Anomalies choroïdiennes et neurofibromatose de type I : un nouveau critère diagnostique ?
  • L’atteinte de la choroïde est une manifestation rare dans les formes oculaires des neurofibromatoses de type I (NF I). Les auteurs ont étudié ces anomalies choroïdiennes (neurofibromes choroïdiens, nodules choroïdiens) et comparé leurs fréquences à celles des autres atteintes oculaires. Un examen ophtalmologique général, une étude en lumière monochrome infrarouge avec un ophtalmoscope laser confocal (OLC), ainsi que des angiographies rétiniennes à la fluorescéine et au vert d’indocyanine ont été réalisés chez les malades et les sujets contrôles. Pour tous les patients atteints de NF I (n = 17, âge : 6 à 61 ans, diagnostic fait sur les critères du National Institute Health), l’étude en lumière infrarouge avec OLC a montré de nombreuses plages lumineuses arrondies du pôle postérieur et de sa périphérie. Les anomalies observées correspondaient aux zones hypofluorescentes détectées au cours des angiographies au vert d’indocyanine. Ces anomalies choroïdiennes n’ont pas été retrouvées au fond d’œil conventionnel, à l’angiographie à la fluoroscéine et chez les sujets contrôles. Par ailleurs, la présence d’hamartomes mélanocytaires de l’iris (nodules de Lisch) et de neurofibromes des paupières était effective pour 82 % et 29 % des patients, respectivement. Commentaire. Le fait que la lumière infrarouge pénètre mieux l’épithélium rétinien pigmentaire riche en mélanine que la lumière visible explique les limitations de l’examen ophtalmologique conventionnel et de l’angiographie à la fluorescéine. Par conséquent, pour les auteurs, les anomalies de la choroïde sont sous-diagnostiquées et devraient être considérées comme un nouveau critère diagnostique. M. Mazighi, service de neurologie, hôpital Lariboisière, Paris.

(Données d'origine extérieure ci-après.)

/-- Where bit `i` begins `i` samples have been shifted in, and the clock is HELD but before the first one. -/
theorem Running.readBits (h : Running s Opc.read last (2 + Config.delayFullCycles) 2 none sh sda scl t)
    (differ : s.sdaBit ≠ s.sclBit) (hi : i ≤ 8) (noReset : NoReset s (readBitStart d i))
    (answered : ∀ j < i, WaitAnswered s (readBitStart d j + 1) (d j)) :
    ∃ t', Running s Opc.read last (readBitStart d i) (2 + 6 * i) none ((readSamples s d i).foldl shiftIn sh) sda
      (if i = 0 then scl else (true, false)) t' := by
  induction i with
  | zero =>
    rw [readBitStart, bitStart_zero]
    exact ⟨t, h⟩
  | succ i ih =>
    have before : readBitStart d i ≤ readBitStart d (i + 1) := bitStart_mono _ _ d i.le_succ
    obtain ⟨_, bit⟩ := ih (by omega) (noReset.mono before) fun j hj => answered j (by omega)
    rw [readBitStart, bitStart_succ] at noReset
    obtain ⟨t', next⟩ := bit.readBit (d i) hi differ noReset (answered i i.lt_succ_self)
    rw [foldl_readSamples_succ, readBitStart, bitStart_succ]
    exact ⟨t', next⟩

/-- Of eight samples the first is the top bit (R131). -/
theorem getLsbD_readSamples (s : State) (d : Nat → Nat) (v : Byte) (hi : i < 8) :
    ((readSamples s d 8).foldl shiftIn v).getLsbD (7 - i) = readSample s d i := by
  have sampled := getLsbD_foldl_shiftIn (readSamples s d 8) v i (readSample s d i) (by simp [readSamples])
    (by simp [readSamples, hi])
  rwa [show (readSamples s d 8).length = 8 by simp [readSamples]] at sampled

/-! ### The ninth pulse (R132) -/

/-- A READ's own acknowledgment: SDA_HOLD for ACK, SDA_RELEASE for NACK (R130). -/
theorem Running.readAnswer (h : Running s Opc.read last k 50 none sh sda scl t) (differ : s.sdaBit ≠ s.sclBit)
    (noReset : (s.portInAt k).rst = false) :
    ∃ t', Running s Opc.read last (k + 1) 51 none sh (!last, last) scl t' := by
  cases last with
  | true => exact h.sdaRelease (by decide) differ noReset rfl
  | false => exact h.sdaHold (by decide) differ noReset rfl

/-- The word of a READ. -/
theorem readWord_eq (last : Bool) : (if last then 0x401#12 else 0x400#12) = cmdWord Opc.read (readArg last) := by
  cases last <;> rfl

/-- Eight samples in `sh`, the data line answers through one whole clock pulse. -/
theorem Running.readAckPulse (bound : s.bound = true) (differ : s.sdaBit ≠ s.sclBit)
    (presented : Presented (if last then 0x401#12 else 0x400#12) s)
    (noReset : NoReset s (38 + 3 * Config.delayFullCycles + 16 * Config.delayHalfCycles + waited d 9))
    (waits : ∀ i < 8,
      WaitAnswered s (3 + Config.delayFullCycles + i * (4 + 2 * Config.delayHalfCycles) + waited d i) (d i))
    (lastWait : WaitAnswered s (36 + Config.delayFullCycles + 16 * Config.delayHalfCycles + waited d 8) (d 8)) :
    (∀ j ≤ Config.delayFullCycles + 1 + d 8,
      LinesAt s (36 + Config.delayFullCycles + 16 * Config.delayHalfCycles + waited d 8 + j)
        (if last then .released else .held) .released) ∧
    (∀ j ≤ Config.delayFullCycles,
      LinesAt s (38 + 2 * Config.delayFullCycles + 16 * Config.delayHalfCycles + waited d 9 + j)
        (if last then .released else .held) .held) ∧
    ∃ t, Running s Opc.read last (38 + 3 * Config.delayFullCycles + 16 * Config.delayHalfCycles + waited d 9) 56 none
      ((readSamples s d 8).foldl shiftIn (readArg last)) (!last, last) (true, false) t := by
  have polls : waited d 9 = waited d 8 + d 8 := rfl
  have start : readBitStart d 8 = 34 + Config.delayFullCycles + 16 * Config.delayHalfCycles + waited d 8 := by
    rw [readBitStart_eq]
    omega
  rw [readWord_eq] at presented
  have decoded : decodeCmd (cmdWord Opc.read (readArg last)) = .ok (.read last) :=
    decodeCmd_commandWord (.read last) rfl rfl
  have lastBit : (readArg last).getLsbD 0 = last := by cases last <;> rfl
  obtain ⟨_, accepted⟩ := Running.acceptedOfBound bound (by decide) decoded presented (noReset 0 (by omega))
  rw [lastBit] at accepted
  obtain ⟨_, sdaReleased⟩ := accepted.sdaRelease (by decide) differ (noReset 1 (by omega)) rfl
  obtain ⟨_, begun⟩ := sdaReleased.delayed (.inl ⟨rfl, rfl⟩) (by decide) (fun j hj => noReset _ (by omega)) rfl
  obtain ⟨_, received⟩ := begun.readBits (d := d) differ le_rfl (noReset.mono (by omega)) fun j hj => by
    rw [show readBitStart d j + 1 =
      3 + Config.delayFullCycles + j * (4 + 2 * Config.delayHalfCycles) + waited d j by rw [readBitStart_eq]; omega]
    exact waits j hj
  rw [start] at received
  obtain ⟨_, answer⟩ := received.readAnswer differ (noReset _ (by omega))
  have toggles : ((prog Opc.read last).drop 51).take 5 = toggle := by cases last <;> rfl
  obtain ⟨high, low, t, ended⟩ := answer.clockPulse (d 8) (by decide) differ toggles (noReset.mono (by omega))
    (by rwa [show 34 + Config.delayFullCycles + 16 * Config.delayHalfCycles + waited d 8 + 1 + 1 =
      36 + Config.delayFullCycles + 16 * Config.delayHalfCycles + waited d 8 by omega])
  rw [pairState_not_self] at high low
  refine ⟨fun j hj => (high j hj).at (by omega), fun j hj => (low j hj).at (by omega), t, ?_⟩
  rwa [show 38 + 3 * Config.delayFullCycles + 16 * Config.delayHalfCycles + waited d 9 =
    34 + Config.delayFullCycles + 16 * Config.delayHalfCycles + waited d 8 + 1 + 3 + d 8 + 2 * Config.delayFullCycles
    by omega]
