-- ==== Sys2Proof/Config.lean ====
section
/-! DEFINITION. What an implementation fixes (00_scope.md R8) and the free values of the spec
(93_implementation_defined.md section 2). Each `opaque` constant has no body: no proof can know its value. -/

namespace Sys2Proof

/-- The implementation parameters of 00_scope.md R8. They are stored so that every value of this type is a legal
choice: a parameter with a lower bound is held as what exceeds the bound. -/
structure Params where
  /-- `BUS_CLOCK - 1` (R8: a natural number, > 0). -/
  busClockPred : Nat
  /-- `IO_CYCLES` (R8: a natural number). -/
  ioCycles : Nat
  /-- `DELAY_UNIT` (R8); no rule depends on it. -/
  delayUnit : Nat
  /-- `HAS_SPI` (R8, D37). -/
  hasSpi : Bool
  /-- `SPI_WR33_WORKAROUND` (R8, D25). -/
  wr33 : Bool
  /-- `SPI_MAX_BITS - 34` (R8: a natural number, at least 34). -/
  spiExtraBits : Nat
  /-- `SPI_POLL_BOUND - 1` (R8: a natural number, > 0). -/
  pollBoundPred : Nat
deriving DecidableEq, Repr, Inhabited

/-- `BUS_CLOCK` in hertz (R8). -/
def Params.busClock (p : Params) : Nat := p.busClockPred + 1

/-- `SPI_MAX_BITS`, the largest bit count of one shift transaction (R8, D24). -/
def Params.spiMaxBits (p : Params) : Nat := p.spiExtraBits + 34

/-- `SPI_POLL_BOUND`, the bound of the polling loop (R8, D27). -/
def Params.pollBound (p : Params) : Nat := p.pollBoundPred + 1

/-- The parameters the spec leaves OPEN (R8). DESIGN CHOICE, log 7: opaque, so every theorem holds for all of them. -/
opaque Config.openParams : Params

/-- The machine's parameters: `HAS_SPI` is decided true (D37, log 8), the others are open. -/
def Config.params : Params := { Config.openParams with hasSpi := true }

/-- The target's answer to its sample number `n` when no answer was placed beforehand (V2, R11; log 3). -/
opaque Config.targetBit : Nat → Bool

/-- The value of call number `n` of `hal.now()` when no value was placed beforehand (V4, R38; log 4). -/
opaque Config.now : Nat → Word

/-- What is left in `SPI_BUF` at discarded input position number `n` (V3, 44_spi_backend.md R219; log 9). -/
opaque Config.discardedBit : Nat → Bool

/-- What the first byte of a host command selects (48_host_transfer_engine.md R236, R255 to R258). -/
inductive HostOp where
  | connect | disconnect | transferConfigure | swdConfigure | swjClock | swjSequence
  | transfer | transferBlock | writeAbort | executeCommands
  /-- One of the 32 vendor slots (R258). -/
  | vendor (slot : BitVec 5)
  /-- Any opcode without a handler (R257). -/
  | unknown
deriving DecidableEq, Repr, Inhabited

/-- The opcode bytes of the host commands are not in the source (91_not_in_source.md N3; log 22). -/
opaque Config.hostOpcode : Byte → HostOp

/-- What stands in a response buffer of the given size when the response, the second argument, does not fit it is not in
the source (N23, R250; log 37). -/
opaque Config.overlongResponse : Nat → List Byte → List Byte

/-- The value of the "invalid" marker byte is not in the source (N25, R257; log 22). -/
opaque Config.invalidMarker : Byte

/-- How WriteABORT turns `RESULT` into its status byte is not in the source (N24, R253; log 22). -/
opaque Config.abortStatus : Byte → Byte

/-- How many request bytes a vendor command consumes beyond its opcode is not in the source (R258; log 22). -/
opaque Config.vendorConsumed : BitVec 5 → Nat

/-- What a vendor command responds is not in the source (R258; log 22). -/
opaque Config.vendorResponse : BitVec 5 → List Byte

end Sys2Proof
end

Efficacité de la rivastigmine dans la démence à corps de Lewy
  • La démence à corps de Lewy (DCL) associe des troubles cognitifs et neuropsychiques à un syndrome parkinsonien. La diminution de l’activité cholinergique néocorticale est corrélée à l’existence d’hallucinations visuelles et à la sévérité du déclin cognitif. Dans un essai randomisé, en double aveugle contre placebo, les auteurs ont testé la rivastigmine, un inhibiteur de la cholinestérase, dans la DCL. Cinquante-neuf patients étaient sous traitement actif et 61 sous placebo. Après 20 semaines de traitement, la rivastigmine, entre 6 et 12 mg par jour, améliorait significativement les troubles neuropsychiques (anxiété, apathie, illusions et hallucinations mesurés par le Neuropsychic Inventory Test, NPI4) et cognitifs (appréciés par la vitesse d’exécution de tâches cognitives). La moitié des patients sous rivastigmine versus 30 % sous placebo avaient une amélioration du NPI4 de plus de 30 %. Le traitement est symptomatique puisque l’effet bénéfique de la rivastigmine disparaît trois semaines après son arrêt. Les effets secondaires étaient un peu plus fréquents sous rivastigmine (55 % versus 47 %), avec surtout des troubles digestifs et une perte de poids. De ce fait, 69 % des patients traités par rivastigmine ont fini l’essai, contre 84 % des sujets sous placebo. L’UPDRS n’était pas modifié, mais un tremblement est apparu chez 4 patients sous rivastigmine. Commentaire. La rivastigmine améliore les troubles cognitifs et psychiques de la DCL sans aggraver les troubles moteurs. D’autres critères de jugement devraient être évalués comme l’index de qualité de vie et les fluctuations cognitives. La tolérance du produit pourrait être améliorée par une augmentation plus progressive des doses. P. Lavallée, service de neurologie, hôpital Lariboisière, Paris.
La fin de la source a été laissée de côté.